I fear for your safety. Canadia is not a land where one should tread easily.


----------



## VictorBravo (Apr 1, 2009)

sjonee said:


> for Canada tomorrow and I want to take my mac with me. Am I going to have trouble hooking into WiFi or to my sister's internet. How do I hook into wireless when I'm gone from my wireless?



If your sister has an ethernet cable, just plug it in and away you go. Otherwise, your Mac will look around for WiFi spots nearby. If it finds an unsecured spot, you can tell it to go ahead and connect.

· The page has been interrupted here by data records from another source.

/-- Bits packed into bytes, bit j in bit j mod 8 of byte j div 8, zero-padded (R178). -/
def packBits : Nat → List Bool → List Byte
  | 0, _ => []
  | n + 1, bs =>
    BitVec.ofNat 8 ((List.range 8).foldl (fun a i => if bs.getD i false then a + 2 ^ i else a) 0) :: packBits n (bs.drop 8)

/-- The bytes of a block coded with K, H and P (R176, R178). -/
def encodeBlock (x : List Int) (k h p : Nat) : List Byte :=
  let ys := codedValues x k h
  let w := 12 - k
  let bits :=
    if p = 15 then ys.flatMap fun y => bitsLsb w (toTwos w y)
    else bitsLsb w (toTwos w (ys.headD 0)) ++
      (mappedDiffs w ys).flatMap fun u => List.replicate (u / 2 ^ p) false ++ [true] ++ bitsLsb p (u % 2 ^ p)
  BitVec.ofNat 8 (p + 16 * k + 128 * h) :: packBits (bytesOf bits.length) bits

/-- Bit `j` of the stream of a block (R178). -/
def streamBit (body : List Byte) (j : Nat) : Bool := ((body.getD (j / 8) 0).toNat).testBit (j % 8)

/-- read(b) of R180 at bit `j`. -/
def readBits (body : List Byte) (j b : Nat) : Nat :=
  (List.range b).foldl (fun a i => if streamBit body (j + i) then a + 2 ^ i else a) 0

/-- The number of 0 bits from bit `j` on, up to `fuel`. -/
def zerosAt (body : List Byte) (j : Nat) : Nat → Nat
  | 0 => 0
  | fuel + 1 => if streamBit body j then 0 else 1 + zerosAt body (j + 1) fuel

/-- The values of a Rice block after y[0] (R180). -/
def riceValues (body : List Byte) (w p : Nat) : Nat → Nat → Int → List Int
  | 0, _, _ => []
  | n + 1, j, prev =>
    let q := zerosAt body j (8 * body.length)
    let u := q * 2 ^ p + readBits body (j + q + 1) p
    let d : Int := if u % 2 = 0 then ((u / 2 : Nat) : Int) else -(((u + 1) / 2 : Nat) : Int)
    let y := wrapW (prev + d) w
    y :: riceValues body w p n (j + q + 1 + p) y

/-- The value of every position of a block; none at an absent position (R180). -/
def decodeBlock (blk : List Byte) : List (Option Int) :=
  let hdr := (blk.headD 0).toNat
  let body := blk.drop 1
  let p := hdr % 16
  let k := hdr / 16 % 8
  let h := hdr / 128
  let n := if h = 0 then 64 else 32
  let w := 12 - k
  let ys := if p = 15 then (List.range n).map fun m => ofTwos w (readBits body (m * w) w)
            else let y0 := ofTwos w (readBits body 0 w)
                 y0 :: riceValues body w p (n - 1) w y0
  let vs := ys.map fun y => if k = 0 then y else y * 2 ^ k + 2 ^ (k - 1)
  if h = 0 then vs.map some else vs.flatMap fun v => [some v, none]

/-! ### Folio geometry (R146, R147) -/

/-- Segment pitch SP in bytes of a channel (R146), with the largest grant that its plan's image allows. -/
def segPitch (n : Nat) (c : Chan) : Nat :=
  let a := 64 * n
  let b := (c.p + c.h + a - 1) / a + (c.q + a - 1) / a + 9
  let w := min (97 * b) (c.gMax * ((b + 63) / 64 + 1))
  64 * ((8 + w + 63) / 64)

/-- Fc: the folio size a channel requires (R146). -/
def folioNeed (n : Nat) (c : Chan) : Nat := 4096 * ((64 + n * segPitch n c + 4095) / 4096)

/-- The plan of a slot. -/
def State.slotOf? (s : State) (k : Nat) : Option Slot := Tbl.get none s.acq.slots k

/-- A library plan. -/
def State.planOf (s : State) (p : Nat) : Option Plan := Tbl.get none s.acq.lib p

/-- The channel of a plan. -/
def Plan.chan? (pl : Plan) (c : Nat) : Option Chan := pl.chans.find? fun x => x.ch == c

/-- Channels of a plan. -/
def Plan.k (pl : Plan) : Nat := pl.chans.length

/-- The position of a channel, in ascending channel order, among its plan's channels (R145). -/
def Plan.posOf (pl : Plan) (c : Nat) : Nat := (pl.chans.filter fun x => decide (x.ch < c)).length

/-- The sets without a trigger that serve arm `gen` of a slot, oldest first. -/
def Slot.setsOf (sl : Slot) (gen : Nat) : List Nat := (sl.unbound.filter fun x => x.2 == gen).map Prod.fst

/-- Triggers of arm `gen` in the slot's FIFO. -/
def Slot.queued (sl : Slot) (gen : Nat) : Nat := (sl.fifo.filter fun t => t.gen == gen).length

/-- Device address of folio `f` of a plan (R145). -/
def Plan.folioAddr (pl : Plan) (f : Nat) : Nat := 4096 * pl.ringBase + f * (4096 * pl.f)

/-- Device address of the catalogue entry of folio `f` (R145). -/
def Plan.entryAddr (pl : Plan) (f : Nat) : Nat := 4096 * pl.catBase + 32 * f

/-- A slot put in place. -/
def State.setSlot (s : State) (k : Nat) (sl : Option Slot) : State :=
  { s with acq := { s.acq with slots := Tbl.set none s.acq.slots k sl } }

/-- The active slot that holds channel `c`. -/
def State.slotHolding (s : State) (c : Nat) : Option Nat :=
  (List.range 8).find? fun k => match s.slotOf? k with
    | some sl => match s.planOf sl.plan with
      | some pl => (pl.chan? c).isSome
      | none => false
    | none => false

/-- The slot in which plan `p` is active. -/
def State.slotOfPlan (s : State) (p : Nat) : Option Nat :=
  (List.range 8).find? fun k => match s.slotOf? k with
    | some sl => sl.plan == p
    | none => false

/-! ### The stored stream (R171 to R173, R183 to R187) -/

/-- Samples per tick of channel `c`: 40 for each lane, the ratio of the sampling clock to the tick clock (R40, R62). -/
def State.spt (s : State) (c : Nat) : Nat := 40 * s.lanes c

/-- Bytes of a segment written circularly into its data area from offset `off` by a lane: its writes are whole bursts but for the first
and the last (R255, R264). -/
def State.writeCircular (s : State) (lane base area off : Nat) (bs : List Byte) : State :=
  let n := area - off
  let pre := if base ≤ (base + off) / 64 * 64 then (base + off) % 64 else 0
  (s.dramWriteAfter (reqLane lane) (base + off) (bs.take n) pre).dramWrite (reqLane lane) base (bs.drop n)

/-- Device address of the data area of segment `seg` of a channel's folio in a set. -/
def State.areaAddr (s : State) (pl : Plan) (set pos ch seg : Nat) : Nat :=
  match pl.chan? ch with
  | some c => pl.folioAddr (set * pl.k + pos) + 64 + seg * segPitch (s.lanes ch) c + 8
  | none => 0

/-- Size of the data area of a segment. -/
def State.areaSize (s : State) (pl : Plan) (ch : Nat) : Nat :=
  match pl.chan? ch with
  | some c => segPitch (s.lanes ch) c - 8
  | none => 1

/-- The newest blocks whose bytes fit an area written circularly: older ones have been overwritten (R146, log entry 70). -/
def keepLast (area : Nat) (l : List Blk) : List Blk :=
  if (l.map fun b => b.bytes.length).sum ≤ area then l else match l with
    | [] => []
    | _ :: t => keepLast area t

/-- A coded block appended to a segment's area of a set: written to DRAM and, when it belongs to what the segment holds, listed. -/
def State.appendBlk (s : State) (pl : Plan) (set pos ch seg : Nat) (g : Seg) (b : Blk) (hold : Bool) : Seg × State :=
  let area := s.areaSize pl ch
  let off := g.wptr % area
  let s' := s.writeCircular (s.slotLane ch seg) (s.areaAddr pl set pos ch seg) area off b.bytes
  ({ g with wptr := g.wptr + b.bytes.length, blks := if hold then keepLast area (g.blks ++ [{ b with off := off }]) else g.blks }, s')

/-- The open record of a slot's channel and arm that block `u` belongs to: the first, in commit order, that ends after it. -/
def State.recFor (s : State) (k gen ch : Nat) (u : Int) : Option Rec :=
  s.acq.recs.find? fun r => r.slot == k && r.gen == gen && r.ch == ch && r.ended.isNone && decide (64 * r.n * u < r.e)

If your sister has a secured WiFi, Mac will ask you for the password before connection.


----------



## OPC'n (Apr 1, 2009)

hmmmm....I lived there for six years and I stomped that ground. So, can you answer my question?


----------



## Idelette (Apr 1, 2009)

It will automatically find wireless connections in the area....you might have to get the security password from her though!


----------



## LawrenceU (Apr 1, 2009)

On your MacBook in the upper right part of the screen is the AirPort indicator. You should see it at home when you are wireless. It looks is a series of arcs. When you take a MacBook into a new area that has wireless it will pop up a box asking if you want to join that network. If you do, just click yes. If the connection needs a password it will ask for it. The computer will remember it and any other time you are there it will log you in. You can also 'click' the AirPort symbol in the upper right of your screen and it will drop down all available wireless connections. Select the one you want and away you go. Very easy.


----------



## VictorBravo (Apr 1, 2009)

I should have added that it is not proper to hook up to someone's unsecured WiFi unless it is clear that they allow it. Coffee shops, for instance, often offer free WiFi to their customers--that's fine. But connecting to your neighbor's isn't unless you have permission. It's a matter of taking someone else's resources.


----------



## Beth Ellen Nagle (Apr 1, 2009)

You taking us with ya?


----------



## OPC'n (Apr 1, 2009)

Thanks guys!!!!! Yep, I'm taking you guys with! I love you all too much to leave you behind!


----------



## Beth Ellen Nagle (Apr 1, 2009)

I pray for safe travel and good rest/enjoyment.


----------



## jfschultz (Apr 2, 2009)

There may be one other issue. If your sister's WiFi has access control enabled, she will need to either disable it or add the "MAC address" of your MacBook to the list.


----------



## Berean (Apr 2, 2009)

Sarah, you now have 3 "I'm going to Canada" threads going. I'm going, I'm at the airport, and for prayer. What's going to happen when you get there, eh?


----------